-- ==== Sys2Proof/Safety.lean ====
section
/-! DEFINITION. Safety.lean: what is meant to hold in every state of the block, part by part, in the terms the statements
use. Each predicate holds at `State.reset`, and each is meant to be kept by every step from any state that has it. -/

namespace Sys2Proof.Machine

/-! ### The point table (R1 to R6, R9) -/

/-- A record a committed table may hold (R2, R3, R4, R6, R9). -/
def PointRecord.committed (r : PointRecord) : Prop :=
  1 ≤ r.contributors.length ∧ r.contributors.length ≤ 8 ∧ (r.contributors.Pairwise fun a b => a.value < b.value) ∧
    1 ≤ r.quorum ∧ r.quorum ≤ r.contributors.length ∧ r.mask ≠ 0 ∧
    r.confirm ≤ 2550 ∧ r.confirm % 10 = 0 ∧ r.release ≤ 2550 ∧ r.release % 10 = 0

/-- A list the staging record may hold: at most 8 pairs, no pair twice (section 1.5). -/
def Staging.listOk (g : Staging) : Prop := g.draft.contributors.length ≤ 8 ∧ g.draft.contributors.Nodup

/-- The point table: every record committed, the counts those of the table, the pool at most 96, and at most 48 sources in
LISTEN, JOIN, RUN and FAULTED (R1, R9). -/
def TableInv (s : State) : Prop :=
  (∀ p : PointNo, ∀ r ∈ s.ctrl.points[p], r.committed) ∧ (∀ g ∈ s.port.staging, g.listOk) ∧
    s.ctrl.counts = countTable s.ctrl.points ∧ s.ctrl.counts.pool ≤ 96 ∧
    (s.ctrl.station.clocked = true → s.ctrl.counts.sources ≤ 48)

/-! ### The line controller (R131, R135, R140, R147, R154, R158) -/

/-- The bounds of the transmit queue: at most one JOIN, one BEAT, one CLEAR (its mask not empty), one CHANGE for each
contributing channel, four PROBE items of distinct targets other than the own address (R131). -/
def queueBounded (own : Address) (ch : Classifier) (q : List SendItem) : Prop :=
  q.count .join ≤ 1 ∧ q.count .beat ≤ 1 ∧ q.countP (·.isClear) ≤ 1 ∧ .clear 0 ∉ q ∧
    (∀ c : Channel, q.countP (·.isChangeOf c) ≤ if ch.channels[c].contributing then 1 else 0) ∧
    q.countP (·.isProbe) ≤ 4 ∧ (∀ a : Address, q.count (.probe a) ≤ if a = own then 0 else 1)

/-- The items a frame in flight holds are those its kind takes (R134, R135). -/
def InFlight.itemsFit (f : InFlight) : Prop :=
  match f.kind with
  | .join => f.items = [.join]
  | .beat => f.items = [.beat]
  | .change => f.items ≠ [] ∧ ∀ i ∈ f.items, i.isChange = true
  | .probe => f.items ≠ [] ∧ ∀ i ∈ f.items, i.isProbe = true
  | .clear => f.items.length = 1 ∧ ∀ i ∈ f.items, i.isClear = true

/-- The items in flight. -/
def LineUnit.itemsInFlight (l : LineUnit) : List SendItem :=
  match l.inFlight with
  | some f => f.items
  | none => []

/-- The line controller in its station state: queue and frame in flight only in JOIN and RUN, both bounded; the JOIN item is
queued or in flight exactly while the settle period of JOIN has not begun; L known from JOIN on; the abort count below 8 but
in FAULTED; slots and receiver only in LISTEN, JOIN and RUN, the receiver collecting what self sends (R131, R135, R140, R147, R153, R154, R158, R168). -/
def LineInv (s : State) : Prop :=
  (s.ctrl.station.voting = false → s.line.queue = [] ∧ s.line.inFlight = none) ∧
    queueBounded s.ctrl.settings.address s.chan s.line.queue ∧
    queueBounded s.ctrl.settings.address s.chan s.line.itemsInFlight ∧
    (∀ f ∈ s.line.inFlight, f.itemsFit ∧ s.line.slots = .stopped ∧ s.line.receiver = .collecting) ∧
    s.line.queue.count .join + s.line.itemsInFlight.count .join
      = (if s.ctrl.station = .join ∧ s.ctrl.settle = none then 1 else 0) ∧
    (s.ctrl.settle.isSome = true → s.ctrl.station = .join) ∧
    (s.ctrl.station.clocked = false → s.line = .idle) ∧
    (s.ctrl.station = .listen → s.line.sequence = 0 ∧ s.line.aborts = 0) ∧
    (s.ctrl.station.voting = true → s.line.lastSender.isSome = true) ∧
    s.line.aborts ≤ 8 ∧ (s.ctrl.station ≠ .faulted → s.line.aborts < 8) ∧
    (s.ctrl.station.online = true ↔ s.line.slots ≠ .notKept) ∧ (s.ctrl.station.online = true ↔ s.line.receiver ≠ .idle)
******
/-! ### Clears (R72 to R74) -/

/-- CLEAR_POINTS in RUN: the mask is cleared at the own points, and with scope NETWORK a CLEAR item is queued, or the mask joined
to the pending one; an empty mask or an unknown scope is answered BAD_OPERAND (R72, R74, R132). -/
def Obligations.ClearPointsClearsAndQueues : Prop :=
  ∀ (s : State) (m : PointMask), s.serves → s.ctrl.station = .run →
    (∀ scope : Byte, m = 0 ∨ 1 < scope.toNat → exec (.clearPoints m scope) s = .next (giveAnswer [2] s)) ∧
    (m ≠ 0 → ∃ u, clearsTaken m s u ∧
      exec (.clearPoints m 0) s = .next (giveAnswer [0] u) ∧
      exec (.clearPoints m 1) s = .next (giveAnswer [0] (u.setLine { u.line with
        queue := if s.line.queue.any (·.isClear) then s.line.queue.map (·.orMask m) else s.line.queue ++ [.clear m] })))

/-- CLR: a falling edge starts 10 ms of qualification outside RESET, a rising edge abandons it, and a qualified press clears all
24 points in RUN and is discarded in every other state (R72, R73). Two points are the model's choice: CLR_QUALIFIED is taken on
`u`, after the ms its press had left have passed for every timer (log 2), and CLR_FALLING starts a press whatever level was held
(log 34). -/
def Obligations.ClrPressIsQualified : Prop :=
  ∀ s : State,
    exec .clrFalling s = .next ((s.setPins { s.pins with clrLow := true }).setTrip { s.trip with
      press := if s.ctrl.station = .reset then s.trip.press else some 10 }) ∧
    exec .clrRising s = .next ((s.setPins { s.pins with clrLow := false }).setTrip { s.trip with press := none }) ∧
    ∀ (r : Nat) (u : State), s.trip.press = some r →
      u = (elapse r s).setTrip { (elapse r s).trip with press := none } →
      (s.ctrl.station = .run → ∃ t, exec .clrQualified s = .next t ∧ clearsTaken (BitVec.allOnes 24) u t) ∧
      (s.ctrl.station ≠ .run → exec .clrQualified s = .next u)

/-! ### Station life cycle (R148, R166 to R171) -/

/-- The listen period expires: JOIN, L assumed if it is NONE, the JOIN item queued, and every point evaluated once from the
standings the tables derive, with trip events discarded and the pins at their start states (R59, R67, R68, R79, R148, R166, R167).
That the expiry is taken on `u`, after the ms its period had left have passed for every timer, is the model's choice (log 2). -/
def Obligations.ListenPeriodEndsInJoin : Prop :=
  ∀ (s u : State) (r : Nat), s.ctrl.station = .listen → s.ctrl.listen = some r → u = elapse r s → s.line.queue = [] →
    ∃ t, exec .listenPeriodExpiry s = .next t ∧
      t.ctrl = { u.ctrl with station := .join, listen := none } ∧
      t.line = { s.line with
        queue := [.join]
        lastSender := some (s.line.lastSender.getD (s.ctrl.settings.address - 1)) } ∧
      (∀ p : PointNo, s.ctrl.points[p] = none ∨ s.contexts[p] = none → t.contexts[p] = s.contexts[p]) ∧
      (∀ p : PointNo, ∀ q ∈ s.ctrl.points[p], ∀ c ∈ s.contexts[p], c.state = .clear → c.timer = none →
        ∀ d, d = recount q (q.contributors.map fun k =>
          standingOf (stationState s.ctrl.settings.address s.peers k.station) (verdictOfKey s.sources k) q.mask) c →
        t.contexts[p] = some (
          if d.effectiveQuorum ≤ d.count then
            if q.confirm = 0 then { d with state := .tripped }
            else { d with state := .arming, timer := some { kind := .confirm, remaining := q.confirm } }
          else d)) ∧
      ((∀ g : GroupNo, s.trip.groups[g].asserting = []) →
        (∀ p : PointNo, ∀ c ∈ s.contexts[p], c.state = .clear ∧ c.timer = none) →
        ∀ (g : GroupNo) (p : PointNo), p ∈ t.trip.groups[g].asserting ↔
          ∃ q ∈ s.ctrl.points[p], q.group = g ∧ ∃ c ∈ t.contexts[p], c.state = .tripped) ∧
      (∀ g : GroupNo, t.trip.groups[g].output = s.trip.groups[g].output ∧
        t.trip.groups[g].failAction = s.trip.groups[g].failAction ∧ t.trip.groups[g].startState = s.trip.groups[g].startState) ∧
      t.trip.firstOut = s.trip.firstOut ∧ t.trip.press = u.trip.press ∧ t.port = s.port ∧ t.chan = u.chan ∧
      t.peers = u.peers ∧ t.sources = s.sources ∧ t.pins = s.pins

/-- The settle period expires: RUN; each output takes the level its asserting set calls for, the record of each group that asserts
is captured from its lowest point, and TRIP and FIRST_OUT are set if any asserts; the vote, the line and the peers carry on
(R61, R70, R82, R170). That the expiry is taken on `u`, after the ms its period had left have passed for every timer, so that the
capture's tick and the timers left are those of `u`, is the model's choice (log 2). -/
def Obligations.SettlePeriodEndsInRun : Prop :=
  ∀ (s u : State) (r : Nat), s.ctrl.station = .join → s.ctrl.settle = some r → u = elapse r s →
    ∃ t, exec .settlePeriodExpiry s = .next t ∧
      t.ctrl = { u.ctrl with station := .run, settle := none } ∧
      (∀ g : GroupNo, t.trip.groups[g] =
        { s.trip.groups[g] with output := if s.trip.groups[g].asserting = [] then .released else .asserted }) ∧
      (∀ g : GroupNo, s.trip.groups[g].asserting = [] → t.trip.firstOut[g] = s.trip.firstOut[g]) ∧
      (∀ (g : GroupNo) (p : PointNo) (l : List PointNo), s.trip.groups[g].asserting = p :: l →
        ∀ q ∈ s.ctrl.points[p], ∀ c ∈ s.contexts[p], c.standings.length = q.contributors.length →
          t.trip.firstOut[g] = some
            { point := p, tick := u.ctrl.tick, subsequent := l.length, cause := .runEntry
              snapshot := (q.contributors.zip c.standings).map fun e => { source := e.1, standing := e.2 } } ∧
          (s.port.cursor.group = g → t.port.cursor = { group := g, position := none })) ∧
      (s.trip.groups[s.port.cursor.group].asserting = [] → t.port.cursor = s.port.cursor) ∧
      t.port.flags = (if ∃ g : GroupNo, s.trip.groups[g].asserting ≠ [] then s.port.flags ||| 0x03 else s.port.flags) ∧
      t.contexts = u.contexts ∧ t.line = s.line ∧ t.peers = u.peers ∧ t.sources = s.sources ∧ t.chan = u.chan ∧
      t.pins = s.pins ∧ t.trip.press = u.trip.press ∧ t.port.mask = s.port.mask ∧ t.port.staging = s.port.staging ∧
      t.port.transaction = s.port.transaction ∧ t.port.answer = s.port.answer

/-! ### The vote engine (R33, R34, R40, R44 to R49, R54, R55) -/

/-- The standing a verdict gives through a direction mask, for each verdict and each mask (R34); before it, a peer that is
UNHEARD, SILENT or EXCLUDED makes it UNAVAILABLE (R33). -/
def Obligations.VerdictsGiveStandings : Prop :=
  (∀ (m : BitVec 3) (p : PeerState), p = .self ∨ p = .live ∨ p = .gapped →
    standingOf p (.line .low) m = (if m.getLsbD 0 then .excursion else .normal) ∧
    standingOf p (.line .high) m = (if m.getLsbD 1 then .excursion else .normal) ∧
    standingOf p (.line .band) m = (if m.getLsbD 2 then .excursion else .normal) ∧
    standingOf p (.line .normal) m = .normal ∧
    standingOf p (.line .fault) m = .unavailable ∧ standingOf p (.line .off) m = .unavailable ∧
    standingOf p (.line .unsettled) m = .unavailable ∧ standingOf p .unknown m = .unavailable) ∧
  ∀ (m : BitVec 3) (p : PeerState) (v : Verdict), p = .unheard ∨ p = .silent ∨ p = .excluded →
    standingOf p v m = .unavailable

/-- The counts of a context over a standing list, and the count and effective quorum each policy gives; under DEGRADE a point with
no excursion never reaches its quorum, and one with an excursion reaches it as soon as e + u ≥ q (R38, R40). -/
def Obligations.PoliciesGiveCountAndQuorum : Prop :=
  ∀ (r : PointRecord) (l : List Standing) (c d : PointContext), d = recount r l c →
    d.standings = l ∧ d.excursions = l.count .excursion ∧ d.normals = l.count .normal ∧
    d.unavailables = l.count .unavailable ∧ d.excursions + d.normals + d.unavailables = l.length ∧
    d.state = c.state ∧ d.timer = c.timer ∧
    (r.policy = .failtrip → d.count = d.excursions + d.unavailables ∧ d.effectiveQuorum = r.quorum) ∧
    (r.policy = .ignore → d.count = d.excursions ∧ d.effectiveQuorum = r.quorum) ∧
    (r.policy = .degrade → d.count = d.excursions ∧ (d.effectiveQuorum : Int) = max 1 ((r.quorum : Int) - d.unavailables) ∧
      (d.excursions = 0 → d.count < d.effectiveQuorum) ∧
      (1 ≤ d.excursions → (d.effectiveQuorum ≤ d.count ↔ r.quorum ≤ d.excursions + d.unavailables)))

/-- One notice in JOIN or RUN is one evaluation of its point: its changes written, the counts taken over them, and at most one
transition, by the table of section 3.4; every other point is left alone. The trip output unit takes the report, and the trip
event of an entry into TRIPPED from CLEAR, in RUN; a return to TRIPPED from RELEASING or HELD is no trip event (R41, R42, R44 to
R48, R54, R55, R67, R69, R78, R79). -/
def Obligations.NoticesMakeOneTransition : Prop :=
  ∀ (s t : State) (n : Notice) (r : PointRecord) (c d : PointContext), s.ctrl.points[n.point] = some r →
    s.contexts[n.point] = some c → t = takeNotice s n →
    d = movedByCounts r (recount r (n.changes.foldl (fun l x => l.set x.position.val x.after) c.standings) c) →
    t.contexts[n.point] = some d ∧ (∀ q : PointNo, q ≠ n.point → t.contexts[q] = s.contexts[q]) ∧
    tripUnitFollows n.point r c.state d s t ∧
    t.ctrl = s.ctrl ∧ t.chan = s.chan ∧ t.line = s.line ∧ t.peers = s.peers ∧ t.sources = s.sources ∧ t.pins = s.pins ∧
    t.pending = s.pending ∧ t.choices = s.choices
******
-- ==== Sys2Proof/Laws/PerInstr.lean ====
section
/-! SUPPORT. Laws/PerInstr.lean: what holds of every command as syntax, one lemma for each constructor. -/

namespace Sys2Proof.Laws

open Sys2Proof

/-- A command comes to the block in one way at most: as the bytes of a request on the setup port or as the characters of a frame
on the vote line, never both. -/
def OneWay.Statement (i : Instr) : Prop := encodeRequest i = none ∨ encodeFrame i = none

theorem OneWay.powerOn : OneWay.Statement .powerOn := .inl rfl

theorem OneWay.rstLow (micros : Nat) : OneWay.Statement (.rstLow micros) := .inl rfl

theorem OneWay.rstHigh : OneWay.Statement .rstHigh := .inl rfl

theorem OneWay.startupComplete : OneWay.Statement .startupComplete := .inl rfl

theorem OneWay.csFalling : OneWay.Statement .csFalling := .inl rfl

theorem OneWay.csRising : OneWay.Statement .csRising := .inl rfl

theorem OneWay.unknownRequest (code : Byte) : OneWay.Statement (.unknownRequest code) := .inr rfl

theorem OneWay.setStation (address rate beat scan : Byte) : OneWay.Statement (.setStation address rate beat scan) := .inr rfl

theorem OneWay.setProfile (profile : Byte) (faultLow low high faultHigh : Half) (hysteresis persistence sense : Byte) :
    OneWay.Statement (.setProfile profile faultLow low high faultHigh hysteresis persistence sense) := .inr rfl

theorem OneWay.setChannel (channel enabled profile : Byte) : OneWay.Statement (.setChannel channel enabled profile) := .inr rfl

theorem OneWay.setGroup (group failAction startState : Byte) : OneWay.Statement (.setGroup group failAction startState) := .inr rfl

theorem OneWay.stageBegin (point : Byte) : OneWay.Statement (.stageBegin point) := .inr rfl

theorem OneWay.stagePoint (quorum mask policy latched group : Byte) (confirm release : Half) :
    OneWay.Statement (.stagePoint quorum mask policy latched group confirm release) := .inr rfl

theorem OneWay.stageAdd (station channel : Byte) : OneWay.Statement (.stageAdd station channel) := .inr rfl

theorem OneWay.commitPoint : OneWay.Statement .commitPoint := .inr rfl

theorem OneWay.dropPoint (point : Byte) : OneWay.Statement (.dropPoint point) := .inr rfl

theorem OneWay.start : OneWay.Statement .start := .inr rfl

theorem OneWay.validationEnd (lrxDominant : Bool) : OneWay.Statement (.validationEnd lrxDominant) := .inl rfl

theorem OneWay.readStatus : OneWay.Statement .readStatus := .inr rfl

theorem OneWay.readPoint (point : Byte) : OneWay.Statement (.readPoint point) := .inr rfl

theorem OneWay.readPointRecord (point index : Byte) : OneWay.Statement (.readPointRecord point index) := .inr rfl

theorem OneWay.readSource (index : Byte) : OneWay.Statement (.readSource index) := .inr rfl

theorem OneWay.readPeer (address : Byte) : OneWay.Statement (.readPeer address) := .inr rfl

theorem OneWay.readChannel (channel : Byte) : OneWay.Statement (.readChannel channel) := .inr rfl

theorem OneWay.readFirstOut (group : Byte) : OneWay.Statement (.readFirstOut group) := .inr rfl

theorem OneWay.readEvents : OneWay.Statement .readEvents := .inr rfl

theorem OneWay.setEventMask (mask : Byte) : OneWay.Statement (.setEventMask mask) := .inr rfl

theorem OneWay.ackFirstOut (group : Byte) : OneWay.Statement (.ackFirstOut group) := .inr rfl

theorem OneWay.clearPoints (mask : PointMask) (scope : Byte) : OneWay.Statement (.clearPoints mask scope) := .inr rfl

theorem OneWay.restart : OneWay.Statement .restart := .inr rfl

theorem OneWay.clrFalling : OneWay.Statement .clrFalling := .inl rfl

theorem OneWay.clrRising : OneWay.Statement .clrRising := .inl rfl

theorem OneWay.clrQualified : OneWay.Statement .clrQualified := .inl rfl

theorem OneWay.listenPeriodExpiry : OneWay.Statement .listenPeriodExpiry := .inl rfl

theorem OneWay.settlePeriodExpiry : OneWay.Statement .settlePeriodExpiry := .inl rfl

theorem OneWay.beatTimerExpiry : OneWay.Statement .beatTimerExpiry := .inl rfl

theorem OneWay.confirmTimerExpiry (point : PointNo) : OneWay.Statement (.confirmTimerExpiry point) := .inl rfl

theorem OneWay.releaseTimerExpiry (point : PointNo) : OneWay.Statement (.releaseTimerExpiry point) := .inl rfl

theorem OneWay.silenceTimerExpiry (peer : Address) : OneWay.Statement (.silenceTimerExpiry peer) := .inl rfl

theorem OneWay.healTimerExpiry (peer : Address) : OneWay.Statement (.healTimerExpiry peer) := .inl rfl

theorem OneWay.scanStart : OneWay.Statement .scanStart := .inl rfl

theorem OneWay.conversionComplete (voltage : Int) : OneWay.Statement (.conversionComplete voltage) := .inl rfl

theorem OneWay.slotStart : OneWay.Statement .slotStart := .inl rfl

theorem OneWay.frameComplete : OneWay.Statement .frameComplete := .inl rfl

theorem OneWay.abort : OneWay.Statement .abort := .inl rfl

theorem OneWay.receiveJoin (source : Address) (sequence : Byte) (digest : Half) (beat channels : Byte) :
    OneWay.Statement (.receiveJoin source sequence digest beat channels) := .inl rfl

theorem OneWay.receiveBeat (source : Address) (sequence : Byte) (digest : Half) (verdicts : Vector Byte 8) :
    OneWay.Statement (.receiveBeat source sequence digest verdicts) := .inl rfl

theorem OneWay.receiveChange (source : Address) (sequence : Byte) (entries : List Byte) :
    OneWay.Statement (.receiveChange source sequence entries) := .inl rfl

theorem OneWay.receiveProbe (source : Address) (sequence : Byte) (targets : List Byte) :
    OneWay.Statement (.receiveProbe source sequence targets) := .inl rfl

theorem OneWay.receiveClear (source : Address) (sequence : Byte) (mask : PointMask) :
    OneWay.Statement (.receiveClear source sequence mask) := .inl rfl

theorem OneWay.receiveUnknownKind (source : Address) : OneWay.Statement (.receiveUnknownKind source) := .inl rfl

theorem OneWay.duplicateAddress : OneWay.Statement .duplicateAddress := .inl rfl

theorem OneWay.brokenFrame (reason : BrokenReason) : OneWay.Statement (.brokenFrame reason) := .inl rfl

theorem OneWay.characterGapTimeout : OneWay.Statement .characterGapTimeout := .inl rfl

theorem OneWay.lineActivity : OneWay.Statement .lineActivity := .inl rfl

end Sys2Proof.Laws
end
******
Look above for the line containing "def Obligations.VerdictsGiveStandings : Prop" and the line containing "standingOf p v m = .unavailable". Transcribe both, with the lines between them, exactly.

RESULT OF THIS EXERCISE —
def Obligations.VerdictsGiveStandings : Prop :=
  (∀ (m : BitVec 3) (p : PeerState), p = .self ∨ p = .live ∨ p = .gapped →
    standingOf p (.line .low) m = (if m.getLsbD 0 then .excursion else .normal) ∧
    standingOf p (.line .high) m = (if m.getLsbD 1 then .excursion else .normal) ∧
    standingOf p (.line .band) m = (if m.getLsbD 2 then .excursion else .normal) ∧
    standingOf p (.line .normal) m = .normal ∧
    standingOf p (.line .fault) m = .unavailable ∧ standingOf p (.line .off) m = .unavailable ∧
    standingOf p (.line .unsettled) m = .unavailable ∧ standingOf p .unknown m = .unavailable) ∧
  ∀ (m : BitVec 3) (p : PeerState) (v : Verdict), p = .unheard ∨ p = .silent ∨ p = .excluded →
    standingOf p v m = .unavailable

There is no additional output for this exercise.